Thursday 1 March was the coldest spring day on record, averaging –3.8°C. The six days from 26 February to 3 March (highlighted in blue) were the coldest Britain has been since Christmas 2010.
This pushed electricity demand up 10%, as people used more electric heating to keep warm. The evening peak demand on 1 March was the highest in three years, and so was not stretching the system to its limits.
Electricity prices rose to five times the average for the quarter. They peaked at £990 per megawatt hour (MWh) for half an hour, and also fell to –£150 per MWh as the market became volatile.
Coal generation surged for the weeks surrounding the cold spell. Not because more output from conventional plants was needed, but rising gas prices made it more economical to burn than gas. Total generation from fossil fuels remained around 20–25 GW.
Biomass and hydro ran solidly throughout the cold spell. Wind output was particularly high when it was most needed, ranging from 11.8 to 13.8 GW during 1 March. Whilst wind certainly helped, the lights would not have gone off without it, as up to 19 GW of spare gas capacity was available if needed.
Britain’s links to other countries were not so helpful. We exported to France through much of the cold spell. French electricity demand is more impacted by temperature than British, as more French homes use electric heating.

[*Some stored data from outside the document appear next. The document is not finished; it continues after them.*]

-- ==== Sys2Proof/Machine/Drives.lean ====
section
/-! DEFINITION. Streaming to drives (spec/12): root ports, admission, the drive ledger, retirement, the volume and its
commands, streams, chunks, frames, checkpoints and readback. -/

namespace Sys2Proof.Machine

def Module.pt (m : Module) (n : Nat) : PortSt := m.port.get PortSt.init n
def Module.setPt (m : Module) (n : Nat) (v : PortSt) : Module := { m with port := m.port.set PortSt.init n v }
def Module.sm (m : Module) (k : Nat) : StreamSt := m.stream.get StreamSt.init k
def Module.setSm (m : Module) (k : Nat) (v : StreamSt) : Module := { m with stream := m.stream.set StreamSt.init k v }

def ports : List Nat := List.range 8
def slots : List Nat := List.range 16

def Module.strAct (m : Module) : Nat := m.lv pgStr ACTIVITY_ID.ACTIVITY
def Module.volState (m : Module) : Nat := m.rd pgStr STR_VOL_STATUS.STATE
def Module.mounted (m : Module) : Bool := decide (2 ≤ m.volState)
def Module.driveState (m : Module) (n : Nat) : Nat := m.rd (pgNvp n) NVP_DRIVE.STATE
def Module.isMember (m : Module) (n : Nat) : Bool := bit (m.rd pgStr STR_VOL_STATUS.ACTIVE) n
def Module.sparePort (m : Module) : Nat := m.rd pgStr STR_VOL_STATUS.SPARE
def Module.volumeId (m : Module) : Nat := m.rd64 pgStr STR_VOL_ID_LO.ID STR_VOL_ID_HI.ID
/-- A power-fail warning is in force (R389, R506). -/
def Module.powerFailing (m : Module) : Bool := m.rd pgSaf SAF_STATUS.PFW == 1

/-! ## The drive ledger (R367) -/

/-- A record as the stream engine knows it; a change goes on to the safety partition over 24 → 57 (R361). -/
def Module.drec (m : Module) (i : Nat) : Option DriveRec := m.volume.records.get none i
def Module.setDrec (m : Module) (i : Nat) (r : DriveRec) : Module :=
  { m with volume.records := m.volume.records.set none i (some r) }.postMgt 24 57 .req (.driveRecord i r)

def isZero (l : List Byte) : Bool := l.all fun b => b == 0

/-- A record is of a drive: by NGUID when that is not zero, else by EUI-64, else by serial and model. -/
def DriveRec.matches (r : DriveRec) (d : DriveInfo) : Bool :=
  if ¬ isZero d.nguid then r.nguid == d.nguid
  else if ¬ isZero d.eui64 then r.eui64 == d.eui64
  else r.serial == d.serial && r.model == d.model

def ledgerSlots : List Nat := List.range 64

/-- The record of a set with the oldest FIRST_WALL. -/
def Module.oldestRec (m : Module) (p : DriveRec → Bool) : Option Nat :=
  (ledgerSlots.filter fun i => (m.drec i).any p).foldl (fun best i =>
    match best with
    | none => some i
    | some j =>
      if ((m.drec i).map DriveRec.firstWall).getD 0 < ((m.drec j).map DriveRec.firstWall).getD 0 then some i else best) none

/-- The record that a drive takes: whether it matched, and its index. -/
def Module.ledgerFor (m : Module) (d : DriveInfo) : Option (Bool × Nat) :=
  match ledgerSlots.find? fun i => (m.drec i).any fun r => r.matches d with
  | some i => some (true, i)
  | none =>
    match ledgerSlots.find? fun i => (m.drec i).isNone with
    | some i => some (false, i)
    | none =>
      match m.oldestRec fun r => r.role == 3 with
      | some i => some (false, i)
      | none => (m.oldestRec fun r => r.role == 0).map fun i => (false, i)

/-- The ledger record of a port's drive. -/
def Module.ledgerOf (m : Module) (n : Nat) : Option (Nat × DriveRec) :=
  let i := m.rd (pgNvp n) NVP_DRIVE.LEDGER
  (m.drec i).map fun r => (i, r)

/-- Change the ledger record of a port's drive, and its ROLE with it. -/
def Module.updLedger (m : Module) (n : Nat) (f : DriveRec → DriveRec) : Module :=
  match m.ledgerOf n with
  | some (i, r) => (m.setDrec i (f r)).wr (pgNvp n) NVP_DRIVE.ROLE (f r).role
  | none => m

def Module.roleOf (m : Module) (n : Nat) : Nat := ((m.ledgerOf n).map fun p => p.2.role).getD 0

/-- WRITTEN and PCT_USED go into the ledger (R368). -/
def Module.saveWear (m : Module) (n : Nat) : Module :=
  m.updLedger n fun r => { r with
    written := m.rd64 (pgNvp n) NVP_WRITTEN_LO.BYTES NVP_WRITTEN_HI.BYTES, pct := m.rd (pgNvp n) NVP_HEALTH.PCT_USED }

def pad (n : Nat) (l : List Byte) : List Byte := (l ++ List.replicate n 0).take n

/-- The 128 bytes of a record. -/
def DriveRec.bytes (r : DriveRec) : List Byte :=
  let body := pad 20 r.serial ++ pad 40 r.model ++ pad 16 r.nguid ++ pad 8 r.eui64 ++ leBytes 1 r.role ++ leBytes 1 r.reason
    ++ leBytes 1 r.pct ++ leBytes 1 r.port ++ leBytes 8 r.written ++ leBytes 4 r.firstWall ++ leBytes 4 r.retireWall
    ++ leBytes 8 r.volume ++ leBytes 12 0
  body ++ leBytes 4 (crc32c body)
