-- ==== Sys2Proof/Machine/CoreCode.lean ====
section
/-! DEFINITION. The instruction words of the measurement cores (R423, R424): the formats, the encoder of each, and which words
spell an instruction at all (R427). -/

namespace Sys2Proof.Machine

/-- The S bit. -/
def sBit (sat : Bool) : Nat := flag sat 25

/-- Format R. -/
def wordR (op : Nat) (rd rs rt : DReg) (sub : Nat) (sat : Bool := false) : Nat :=
  op * 2 ^ 26 + sBit sat + rd.val * 2 ^ 21 + rs.val * 2 ^ 17 + rt.val * 2 ^ 13 + sub

/-- Format I. -/
def wordI (op : Nat) (rd rs : DReg) (imm : Nat) (sat : Bool := false) : Nat :=
  op * 2 ^ 26 + sBit sat + rd.val * 2 ^ 21 + rs.val * 2 ^ 17 + imm

/-- Format A. -/
def wordA (op : Nat) (acc : Fin 4) (r rt : DReg) (sub : Nat) (sat : Bool := false) : Nat :=
  op * 2 ^ 26 + sBit sat + acc.val * 2 ^ 23 + r.val * 2 ^ 19 + rt.val * 2 ^ 15 + sub

/-- ACCADD: format A with accB in [22:21]. -/
def wordAccadd (acc accB : Fin 4) (sat : Bool) : Nat := 0x17 * 2 ^ 26 + sBit sat + acc.val * 2 ^ 23 + accB.val * 2 ^ 21

/-- Format F. -/
def wordF (acc : Fin 4) (i j : Fin 8) (ci cj z sat : Bool) : Nat :=
  0x1A * 2 ^ 26 + sBit sat + acc.val * 2 ^ 23 + i.val * 2 ^ 20 + j.val * 2 ^ 17 + flag ci 16 + flag cj 15 + flag z 14

/-- Format M. -/
def wordM (op : Nat) (d : DReg) (o : MemOp) : Nat :=
  op * 2 ^ 26 + o.am.val * 2 ^ 24 + o.set.val * 2 ^ 21 + d.val * 2 ^ 17 + ofSigned 17 o.ofs

/-- Format X. -/
def wordX (dst src : Fin 128) : Nat := 0x11 * 2 ^ 26 + dst.val * 2 ^ 18 + src.val * 2 ^ 11

/-- Format B: COND, or D of DBNZ, above a signed OFS. -/
def wordB (op cond : Nat) (ofs : Int) : Nat := op * 2 ^ 26 + cond * 2 ^ 22 + ofSigned 22 ofs

/-- A word that only its opcode and low bits spell: NOP, JR, RTI, WAIT, BKPT. -/
def wordOp (op low : Nat) : Nat := op * 2 ^ 26 + low

/-- SUB of SHIFT: the kind, and the amount or its register. -/
def wordShift (kind : Nat) (rd rs : DReg) (n : Amount) (sat : Bool := false) : Nat :=
  match n with
  | .imm n => wordR 0x07 rd rs 0 (kind * 2 ^ 11 + 2 ^ 10 + n.val) sat
  | .reg rt => wordR 0x07 rd rs rt (kind * 2 ^ 11) sat

/-- n bits from bit lo on. -/
def bitSpan (lo n : Nat) : Nat := (2 ^ n - 1) * 2 ^ lo

/-- The bits below the opcode that an instruction uses, S among them; none: an undefined opcode. -/
def coreUsed (op : Nat) : Option Nat :=
  match op with
  | 0x00 | 0x2C | 0x30 => some 0
  | 0x01 | 0x02 | 0x0D => some (2 ^ 25 + bitSpan 13 12)
  | 0x03 | 0x20 | 0x21 | 0x22 | 0x24 | 0x25 | 0x28 | 0x2B => some (bitSpan 0 26)
  | 0x04 | 0x05 | 0x06 | 0x0A | 0x0B | 0x0C | 0x0E => some (bitSpan 13 12)
  | 0x07 => some (2 ^ 25 + bitSpan 10 15 + bitSpan 0 5)
  | 0x08 | 0x09 => some (2 ^ 25 + bitSpan 17 8)
  | 0x0F => some (bitSpan 21 4 + bitSpan 0 16)
  | 0x10 => some (bitSpan 17 8 + bitSpan 0 16)
  | 0x11 => some (bitSpan 11 14)
  | 0x14 | 0x15 | 0x16 => some (2 ^ 25 + bitSpan 15 10)
  | 0x17 => some (2 ^ 25 + bitSpan 21 4)
  | 0x18 => some (2 ^ 25 + bitSpan 19 6 + bitSpan 0 6)
  | 0x19 => some (bitSpan 19 6 + bitSpan 12 3)
  | 0x1A => some (2 ^ 25 + bitSpan 14 11)
  | 0x1C | 0x1D => some (bitSpan 17 8)
  | 0x1E => some (bitSpan 17 4 + 1)
  | 0x29 => some (bitSpan 0 22)
  | 0x2A => some (bitSpan 21 3)
  | 0x3F => some (bitSpan 0 16)
  | _ => none

/-- SHIFT: KIND 3 is ILLEGAL, S belongs to LSL, and of the amount and its register one is zero. -/
def shiftSpelt (w : Nat) : Bool :=
  let kind := w / 2 ^ 11 % 4
  kind != 3 && (!bit w 25 || kind == 0) && (if bit w 10 then w / 2 ^ 13 % 16 == 0 else w % 32 == 0)

/-- The word spells an instruction: a defined opcode, and zero in every bit that the instruction does not use (log entry 44). -/
def wordSpelt (w : Nat) : Bool :=
  match coreUsed (w / 2 ^ 26 % 64) with
  | none => false
  | some used => (w % 2 ^ 26 &&& (bitSpan 0 26 ^^^ used)) == 0 && (w / 2 ^ 26 % 64 != 0x07 || shiftSpelt w)

end Sys2Proof.Machine
end

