-- ==== Sys2Proof/Machine/Access.lean ====
section
/-! DEFINITION. Register accesses (R4–R8, R12): the words of pages written and read by each requester, the actions that
writes start, and the accesses of the management port (R439–R442). -/

namespace Sys2Proof.Machine

/-! ## Who may write what (R439, R520; spec 16, DBG page) -/

/-- A requester may write the header fields of a page. -/
def Module.mayHeader (m : Module) (r : Requester) (p : Nat) : Bool :=
  if p = pgSaf then r == .mgt else if p = pgDbg then m.debugAllows r else !jdlBarred r p

/-- A requester may write a block field. -/
def Module.mayField (m : Module) (r : Requester) (p : Nat) (row : Row) : Bool :=
  if row.code = .rm then r == .mgt
  else if p = pgSaf then true
  else if p = pgDbg then m.debugAllows r || row.fld == DBG_CORE_SEL.CORE
  else !jdlBarred r p

/-- The fields of a write that are refused for their value take no effect (R12), and so do those that the chapter bars. -/
def Module.accepts (m : Module) (p : Nat) (f : Fld) (v : Nat) : Bool :=
  let within (lo hi : Nat) : Bool := decide (lo ≤ v) && decide (v ≤ hi)
  if p = pgMgt then f != MGT_REQ_TIMEOUT.MS || v != 0
  else if p = pgPwr then f != PWR_REF_WAIT.MS || within 100 60000
  else if p = pgSaf then f != SAF_THERM.WARN || within 15360 28160
  else if p = pgCal then (f != CAL_STARTUP.MAX_DTEMP && f != CAL_STARTUP.MAX_AGE) || v != 0
  else if p = pgStr then (f != STR_RETIRE.POLL_S || within 1 3600) && (f != STR_RETIRE.PCT || v != 0)
  else if p = pgDbg then (f != DBG_WP_CFG.LOG2_LEN 0 && f != DBG_WP_CFG.LOG2_LEN 1) || decide (v < 20)
  else if p = pgSys then
    !((List.range 4).any fun w => f == SYS_DRV_FEATURES.FEATURES w) || m.rd pgSys SYS_FEATURES_CTRL.FEATURES_OK == 0
  else true

/-! ## The plain fields of a word -/

/-- Write one block field by its access code (R4). -/
def Module.fieldWrite (m : Module) (r : Requester) (p : Nat) (row : Row) (b word : Nat) : Module :=
  let v := word / 2 ^ row.fld.lo % 2 ^ row.fld.width
  if row.own || !m.mayField r p row || !m.accepts p row.fld v then m
  else
    match row.code with
    | .rw | .rm => m.wr p row.fld v b
    | .rws => { m.wsh p row.fld v b with reg.wrote := m.reg.wrote.set 0 (p * 4096 + row.fld.off) 1 }
    | .w1c => m.wr p row.fld (m.rd p row.fld b &&& (v ^^^ (2 ^ row.fld.width - 1))) b
    | .ro | .w1s | .wo => m

/-- USER taps are not written while the page shows the factory table (spec 03). -/
def Module.shut (m : Module) (p : Nat) (k : Kind) (off : Nat) : Bool :=
  k == .cnv && off == CNV_EQ_DATA.COEFF.off && m.rd p CNV_EQ_SEL.VIEW_FACTORY == 1

/-- Write the plain block fields at an offset, in the selected bank. -/
def Module.wordWrite (m : Module) (r : Requester) (p : Nat) (k : Kind) (off word : Nat) : Module :=
  match m.bankOf p k off with
  | none => m
  | some b =>
    if m.shut p k off then m
    else (k.rows.filter fun row => row.fld.off == off).foldl (fun m row => m.fieldWrite r p row b word) m

/-- The activity of a page without traffic is ignored, but the field is written (spec 01). -/
def Module.headerWrite (m : Module) (r : Requester) (p : Nat) (k : Kind) (off word : Nat) : Module :=
  match off with
  | 0x008 => if m.mayHeader r p then (m.wr p CTRL.LIVE_VIEW (word / 2 % 2)).setEnable p (bit word 0) else m
  | 0x018 => if mayIrq r p then m.setIrq p (m.reg.irqStat.get 0 p) (irqMask (word % 2 ^ 32)) else m
  | 0x020 => if m.mayHeader r p && !bit word 0 then m.wr p COMMIT.GROUP (word / 256) else m
  | 0x02C =>
    if k.hasShadow && m.mayHeader r p then
      { m.wsh p ACTIVITY_ID.ACTIVITY word with reg.wrote := m.reg.wrote.set 0 (p * 4096 + 0x02C) 1 }
    else m
  | _ => m

/-- The selection of a table advances after an access with AUTO_INC. -/
def Module.autoInc (m : Module) (p : Nat) (k : Kind) (off : Nat) (read : Bool) : Module :=
  let next (inc sel : Fld) : Module := if m.rd p inc = 1 then m.step p sel else m
  match k with
  | .cnv => if off = CNV_EQ_DATA.COEFF.off then next CNV_EQ_SEL.AUTO_INC CNV_EQ_SEL.TAP else m
  | .wte => if off = WTE_WIN_DATA.COEFF.off then next WTE_WIN_SEL.AUTO_INC WTE_WIN_SEL.ENTRY else m
  | .trg => if off = TRG_MASK_DATA.LOWER.off then next TRG_MASK_SEL.AUTO_INC TRG_MASK_SEL.ENTRY else m
  | .layer => if off = LAYER_PAL_DATA.RGBA.off then next LAYER_PAL_SEL.AUTO_INC LAYER_PAL_SEL.ENTRY else m
  | .disp => if off = DISP_EDID_DATA.DATA.off ∧ read then next DISP_EDID_SEL.AUTO_INC DISP_EDID_SEL.BYTE else m
  | _ => m

/-! ## The actions that a write starts -/

/-- An action bit of a word. -/
def State.when (s : State) (v : Word) (f : Fld) (act : State → State) : State := if bit v.toNat f.lo then act s else s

Looking in more detail at the UK’s links to other countries:
- Britain had been largely importing from France all year, but then exported solidly through 27–28 February, when power prices were higher in France.
- Prices remained lower in the Netherlands, so Britain continued importing from them.
- Britain and Ireland traded power back and forth to help balance their systems. On 3 March the East-West link between North Wales and Dublin was taken offline for (unrelated) maintenance.